Task material:
Segment Open

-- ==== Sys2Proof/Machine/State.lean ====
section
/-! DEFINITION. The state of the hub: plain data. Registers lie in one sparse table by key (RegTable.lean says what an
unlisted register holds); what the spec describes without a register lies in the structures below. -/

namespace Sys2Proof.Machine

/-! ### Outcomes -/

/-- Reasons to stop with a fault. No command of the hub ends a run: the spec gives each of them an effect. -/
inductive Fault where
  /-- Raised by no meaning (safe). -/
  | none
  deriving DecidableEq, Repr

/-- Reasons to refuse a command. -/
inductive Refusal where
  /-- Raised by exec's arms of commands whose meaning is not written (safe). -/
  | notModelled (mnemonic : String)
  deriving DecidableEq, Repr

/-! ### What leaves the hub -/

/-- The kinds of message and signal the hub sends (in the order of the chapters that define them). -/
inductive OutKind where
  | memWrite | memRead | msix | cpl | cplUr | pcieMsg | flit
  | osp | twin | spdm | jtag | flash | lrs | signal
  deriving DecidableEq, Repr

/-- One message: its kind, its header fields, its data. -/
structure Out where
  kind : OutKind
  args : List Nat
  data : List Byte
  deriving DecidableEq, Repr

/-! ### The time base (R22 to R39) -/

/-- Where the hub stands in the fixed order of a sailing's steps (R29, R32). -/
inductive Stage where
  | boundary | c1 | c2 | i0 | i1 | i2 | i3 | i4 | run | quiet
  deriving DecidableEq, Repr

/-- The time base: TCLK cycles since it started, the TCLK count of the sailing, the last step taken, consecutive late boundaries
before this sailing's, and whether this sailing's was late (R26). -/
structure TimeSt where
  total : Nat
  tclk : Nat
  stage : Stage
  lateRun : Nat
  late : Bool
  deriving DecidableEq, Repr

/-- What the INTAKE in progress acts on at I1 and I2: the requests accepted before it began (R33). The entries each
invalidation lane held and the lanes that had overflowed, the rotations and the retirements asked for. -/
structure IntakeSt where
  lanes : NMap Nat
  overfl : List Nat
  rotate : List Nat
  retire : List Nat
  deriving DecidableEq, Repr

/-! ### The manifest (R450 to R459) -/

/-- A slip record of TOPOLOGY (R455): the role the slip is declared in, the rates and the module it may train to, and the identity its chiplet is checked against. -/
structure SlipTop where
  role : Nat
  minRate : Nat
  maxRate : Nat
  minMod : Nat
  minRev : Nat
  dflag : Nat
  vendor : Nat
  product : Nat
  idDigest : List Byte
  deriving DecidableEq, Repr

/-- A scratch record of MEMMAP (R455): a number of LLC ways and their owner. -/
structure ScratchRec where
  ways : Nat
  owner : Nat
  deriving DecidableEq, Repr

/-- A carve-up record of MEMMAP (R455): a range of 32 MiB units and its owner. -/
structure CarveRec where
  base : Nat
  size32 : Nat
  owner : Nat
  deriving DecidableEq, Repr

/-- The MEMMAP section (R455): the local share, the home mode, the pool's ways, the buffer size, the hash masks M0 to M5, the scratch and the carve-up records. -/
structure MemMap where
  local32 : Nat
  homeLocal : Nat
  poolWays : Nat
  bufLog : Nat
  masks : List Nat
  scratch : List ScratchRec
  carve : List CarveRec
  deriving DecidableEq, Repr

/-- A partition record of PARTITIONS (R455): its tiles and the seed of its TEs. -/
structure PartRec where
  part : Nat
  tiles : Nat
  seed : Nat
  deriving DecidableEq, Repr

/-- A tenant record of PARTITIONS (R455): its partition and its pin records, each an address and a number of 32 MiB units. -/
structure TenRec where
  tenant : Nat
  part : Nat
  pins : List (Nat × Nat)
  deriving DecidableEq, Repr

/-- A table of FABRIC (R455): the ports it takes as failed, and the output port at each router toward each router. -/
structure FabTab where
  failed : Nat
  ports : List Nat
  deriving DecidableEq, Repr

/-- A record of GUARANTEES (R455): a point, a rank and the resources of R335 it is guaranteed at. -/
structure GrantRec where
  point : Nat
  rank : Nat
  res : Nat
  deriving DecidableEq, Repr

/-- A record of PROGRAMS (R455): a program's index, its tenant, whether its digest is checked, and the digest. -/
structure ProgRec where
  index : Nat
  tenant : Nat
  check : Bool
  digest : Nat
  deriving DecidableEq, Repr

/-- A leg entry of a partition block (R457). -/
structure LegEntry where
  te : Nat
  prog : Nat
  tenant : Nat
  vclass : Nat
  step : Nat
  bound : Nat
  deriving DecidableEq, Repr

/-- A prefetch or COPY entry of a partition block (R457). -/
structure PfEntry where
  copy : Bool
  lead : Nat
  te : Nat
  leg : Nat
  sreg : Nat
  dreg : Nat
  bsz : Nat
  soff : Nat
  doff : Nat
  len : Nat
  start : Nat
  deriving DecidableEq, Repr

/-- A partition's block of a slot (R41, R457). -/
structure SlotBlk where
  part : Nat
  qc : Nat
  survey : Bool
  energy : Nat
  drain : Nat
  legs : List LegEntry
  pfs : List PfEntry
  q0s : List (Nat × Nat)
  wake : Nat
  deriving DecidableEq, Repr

Segment Closed

The problem: The line containing "survey : Bool" opens the range, and the last line of the entries closes it; copy that range exactly.

Solution for this problem:
  survey : Bool
  energy : Nat
  drain : Nat
  legs : List LegEntry
  pfs : List PfEntry
  q0s : List (Nat × Nat)
  wake : Nat
  deriving DecidableEq, Repr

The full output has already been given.